I will say one thing to the Minister with regard to the Statement. Some people in the north-east of Scotland have had not only their power supply but their mobile phone masts go down. Many communities have now been passed over to voice through broadband phones, as in my house, but there has been no communication at all. Therefore, the Statement giving an indication that people should dial 105 from their landline or mobile when they have no mobile phone coverage is—how should I say this?—insensitive, to say the least. I do not know how the Minister will do it but one lesson that we must learn is how to have civil contingencies when so much now relies on mobile and electricity networks.
My other question relates to power lines. In a former life, before I was elected in the Borders, I worked for David Steel when he was an MP. I strongly remember the awful length of the power cuts then. I know about the modernisation of the network in the north of England and Scotland.
Do we stress test the local networks? We stress test banks and other institutions, but is there a lack of legislative power for the Government to insist that companies stress test their networks so we know that, when it comes to what could well be more frequent events, the networks have been graded on a stress-test basis? This has given a lot of people a lack of confidence in the network and many of the companies.
The final thing I would say is that we have seen through bitter experience—certainly in the Borders and other areas, and in the north-west of England—that there have been improvements in flood warning systems and the way communities are able to operate. These systems have been put in place so that, when flood alerts are indicated, the public bodies and the private sector are prepared. But it seems as though we are not learning from those experiences with floods when it comes to electricity outages. I would be grateful to know what the post-incident review scope is and, in particular, how customers, consumers and communities themselves can feed into it when they are back to having reliable energy supplies.

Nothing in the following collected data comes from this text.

-- ==== Sys2Proof/Tests/WitnessBoot.lean ====
section
/-! SUPPORT. States that meet the hypotheses of the statements about boot, power, words and steps. -/

namespace Sys2Proof.Tests

open Sys2Proof Sys2Proof.Machine Sys2Proof.Slice0

set_option maxRecDepth 100000
set_option Elab.async false

/-! ## Boot, bundles, power and health -/

/-- A bundle of security version 3 with no firmware and no bitstream (R425). Its signing key is the multiple
0x1234567890abcdef of P-256's generator, and its signature was computed outside the model. -/
def bundle0 : List Byte := bytesOf 256
  0x14241afb6a07b62c09b6c11aa3fc880e5302cf8f0ed21c95452c6240cd5e8c74e9f9cd1da060967d82d8b9818792991a243b36dcd3203333d773320f7ba4c5534ffd072aeca89137bfa44ec6cdb0c03331e6bfb1e50f47c2e270109f7645cb0734599aa5131d4f0cceb571f80c2bde096aef2cd81400017fefbb08aeae84ad9f55b852781b9995a44c939b64e441ae2724b96f99c8f4fb9a141cfc9842c4b0e355b852781b9995a44c939b64e441ae2724b96f99c8f4fb9a141cfc9842c4b0e300000000000000000003000142465a47
def keyHash0 : List Byte := bytesOf 32 0x42aa6050310d420c13e2bf2f0ec5240621e208ef80625e14cc1943626a171e99

theorem bundle_accepted : bundleError keyHash0 2 bundle0 = 0 := by decide +kernel

/-- The package in a stage, with a flash, a work of the recovery core and a power state. -/
def sBt (stage : BitVec 4) (flash : List Byte) (busy : BtBusy) : State :=
  { state0 with bt := { stage := stage, rootKey := keyHash0, fsvn := 2, svn := 3, flash := flash, busy := busy, updaddr := 0x20000, updlen := 16, maddr := 0x21000 } }
def sOff (power : Power) : State := { sBt 4 [] .idle with hm := { power := power } }
/-- It before the front end starts. -/
def sStart : State := { sBt 4 [] .idle with feReady := false }

theorem bundle_refused : bundleError keyHash0 2 [] = 1 := by decide +kernel

theorem witness_TheDeviceBoots :
    (sOff .stageOff).hm.power = .stageOff ∧ CoreIdle (sBt 4 [] .idle) ∧ (0 : BitVec 16) ≠ 0xA5C3 ∧
    ((sBt 1 bundle0 .idle).bt.stage = 1 ∧
      bundleError (sBt 1 bundle0 .idle).bt.rootKey (sBt 1 bundle0 .idle).bt.fsvn (sBt 1 bundle0 .idle).bt.flash = 0) ∧
    ((sBt 1 [] .idle).bt.stage = 1 ∧
      bundleError (sBt 1 [] .idle).bt.rootKey (sBt 1 [] .idle).bt.fsvn (sBt 1 [] .idle).bt.flash ≠ 0) ∧
    (sBt 2 [] .idle).bt.stage = 2 ∧ (sBt 3 [] .idle).bt.stage = 3 ∧
    (sStart.bt.stage = 4 ∧ sStart.feReady = false ∧ sStart.hd.up.getLsbD 0 = true) := by
  refine ⟨rfl, ⟨by decide +kernel, rfl⟩, by decide, ⟨rfl, bundle_accepted⟩, ⟨rfl, ?_⟩, rfl, rfl, ⟨rfl, rfl, by decide +kernel⟩⟩
  have h : bundleError (sBt 1 [] .idle).bt.rootKey (sBt 1 [] .idle).bt.fsvn (sBt 1 [] .idle).bt.flash = 1 := bundle_refused
  rw [h]
  decide

/-- In recovery, with the bundle's one block received. -/
def sBlock (x : List Byte) : State := { sBt 5 [] .idle with bt := { (sBt 5 [] .idle).bt with blocks := [(0, x)] } }

theorem witness_BundlesAndMeasurements :
    (CoreIdle (sBt 4 [] .idle) ∧ (sBt 4 [] .idle).bt.stage = 4 ∧ CoreIdle (sBt 5 [] .idle) ∧ (sBt 5 [] .idle).bt.stage = 5) ∧
    (((sBt 4 [] (.update [])).bt.stage ≠ 5 ∧ (sBt 4 [] (.update [])).bt.pending = false) ∧ (sBt 5 [] (.update [])).bt.stage = 5) ∧
    ((sBt 4 [] .idle).bt.fsvn < (sBt 4 [] .idle).bt.svn.toNat ∧ (0 : BitVec 16) ≠ 0xA5C3) ∧
    (∀ i ∈ (sBlock bundle0).bt.blocks.keys, i < ((256 : BitVec 32).toNat + 4095) / 4096) ∧
    bundleError (sBlock bundle0).bt.rootKey (sBlock bundle0).bt.fsvn (joinBlocks (sBlock bundle0).bt.blocks (256 : BitVec 32).toNat) = 0 ∧
    bundleError (sBlock []).bt.rootKey (sBlock []).bt.fsvn (joinBlocks (sBlock []).bt.blocks (256 : BitVec 32).toNat) ≠ 0 ∧
    (sOff .on).coreAlive = true ∧ (sOff .stageOff).coreAlive = false ∧
    (cuts 128 4 (sBt 4 [] .idle).bt.maddr.toNat 256 = [(0x21000, 128), (0x21000 + 128, 128)] ∧
      isHostPlace 0x21000 = false ∧ isHostPlace (0x21000 + 128) = false) ∧ NoReleases (sBt 4 [] (.measure [] false)) := by
  have hb : joinBlocks (sBlock bundle0).bt.blocks (256 : BitVec 32).toNat = bundle0 := by decide +kernel
  have hr : bundleError (sBlock []).bt.rootKey (sBlock []).bt.fsvn (joinBlocks (sBlock []).bt.blocks (256 : BitVec 32).toNat) = 1 := by
    decide +kernel
  refine ⟨⟨⟨by decide +kernel, rfl⟩, rfl, ⟨by decide +kernel, rfl⟩, rfl⟩, ⟨⟨by decide +kernel, rfl⟩, rfl⟩, by decide +kernel,
    by decide +kernel, by rw [hb]; exact bundle_accepted, by rw [hr]; decide, by decide +kernel, by decide +kernel, by decide +kernel, noReleases_of_none rfl⟩

theorem beBytes_length (n x : Nat) : (beBytes n x).length = n := by
  induction n <;> simp_all [beBytes]
theorem sha256_length (m : List Byte) : (sha256 m).length = 32 := by
  simp only [sha256, List.length_flatMap, beBytes_length]
  decide
theorem signature_length (d k : Nat) (m : List Byte) : (ecdsaSign d k m).length = 64 := by
  unfold ecdsaSign
  generalize hx : ((List.range 16).findSome? _ : Option (List Byte)) = x
  cases x with
  | none => simp
  | some y =>
    obtain ⟨i, -, hi⟩ := List.exists_of_findSome?_eq_some hx
    unfold ecdsaSignWith at hi
    repeat' split at hi
    all_goals simp at hi
    simp [← hi.2, beBytes_length]

theorem reportBody_length (s : State) {nonce : List Byte} (h : nonce.length ≤ 32 ∧ s.bt.fwHash.length ≤ 32 ∧ s.bt.bsHash.length ≤ 32) :
    (s.reportBody nonce).length = 192 := by
  simp only [State.reportBody, padTo, List.length_append, bytesOf_length, sha256_length, List.length_replicate]
  omega

/-- The lengths that the report's clause asks for, and what a measurement waits for. -/
theorem witness_MeasurementReports :
    ((sBt 4 [] (.measure [] false)).reportBody []).length = 192 ∧
    (ecdsaSign (sBt 4 [] (.measure [] false)).bt.idKey (Config.freeNat (sBt 4 [] (.measure [] false)).freeIdx)
      ((sBt 4 [] (.measure [] false)).reportBody [])).length = 64 ∧
    (∀ b : Bool, (sBt 4 [] (.measure [] b)).coreAlive = true ∧ (sBt 4 [] (.measure [] b)).bt.pending = false ∧
      (sBt 4 [] (.measure [] b)).bt.busy = .measure [] b) := by
  exact ⟨reportBody_length _ (by decide +kernel), signature_length _ _ _, by decide +kernel⟩

/-- In the ready stage, with the health block as given. -/
def sHm (h : Health) : State := { state0 with bt := { state0.bt with stage := 4, flash := [] }, hm := h, tick := 20000000000 }
/-- An hour after the last trends, with so many of them. -/
def sEol (n : Nat) : State := { sHm { trendHours := n } with tick := hourTicks }
/-- A cluster that has reached its threshold, and one that has not. -/
def trend0 (ppm : BitVec 16) : Trend := { kind := 1, ident := 0, value := ppm, margin := 100 }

My Lords, I thank both noble Lords for their contributions. Let me state that I totally share their frustration and annoyance. Storm Arwen has brought severe weather to many parts of the north of our country, and those in the north of England and Scotland have suffered the most. Many have been without power for several days, and we totally understand their frustration, annoyance and indeed fury. I am not immune to that, as someone who comes from that part of the world as well. Let me reiterate that we are all working incredibly hard to ensure we can return to normality as soon as is humanly possible.
Yesterday, my Secretary of State stated in the Commons that restoring power across the entire country is a “grave concern” of ours, and a top priority and focus for the Government. Officials are in constant contact with the distribution network operators to understand their response, and operators have a mature and successful programme of sharing and deploying qualified resources to those areas most in need. My Secretary of State is having daily calls with local resilience forums, including the various chairmen in the north of England, to discuss the ongoing response. The Government continue to reinforce that, if additional support is needed by the industry, it needs only to escalate it to senior officials. Let me say to the noble Baroness, Lady Hayman, that the Government remain in constant regular communication with the distribution network operators, to ensure that communication—which, frankly, has been lamentable in many cases—is up to speed.
In the case of Northern Powergrid, I understand its phone lines are now operating properly; obviously there were problems with calls initially. Waits are now down from several hours to a few minutes, so people can now contact it.
The scale of the restoration effort that engineers are facing is enormous. The storm brought down trees and debris on to power lines, and wind speeds were exceptional. Since the storm hit, on Friday 26 November, over 4,000 engineers have been working round the clock to repair damage in very difficult conditions. Nearly 800 generators have been deployed to provide people with emergency power, and I am pleased to report to the House that, so far, over 98% of those affected by the storm—more than 964,000 customers—have had their power supply restored so far. I totally accept that that will be no compensation whatever to the few thousand who are still without power. As of 4 pm today, that was about 15,000 households, and that includes about 9,000 in the north-east, focused around the Wear Valley, Eastgate and north Northumberland; about 3,000 in the north-west, especially in the north Peak District and the south lakes areas; and a little under 3,000 across north Scotland, mostly in Aberdeenshire and Perthshire.
To confirm, all customers who have faced electricity distribution issues caused by Storm Arwen will have their power restored before Christmas—there was no truth in the rumours Members were referring to this morning. We expect to have the vast majority of those customers connected within one week. We know people are desperate to return to normality, and my department has been reassured that power will be restored, as I said, to the majority of customers by the end of this week, at the latest.
On the lessons learned, I thank the people who have borne with us during these difficult times and give a final reassurance that everyone involved is straining every sinew to ensure that they are reconnected as quickly as possible. We will ensure that all the appropriate lessons have been learned and, if such a storm happens again, that we are as resilient as we possibly can be.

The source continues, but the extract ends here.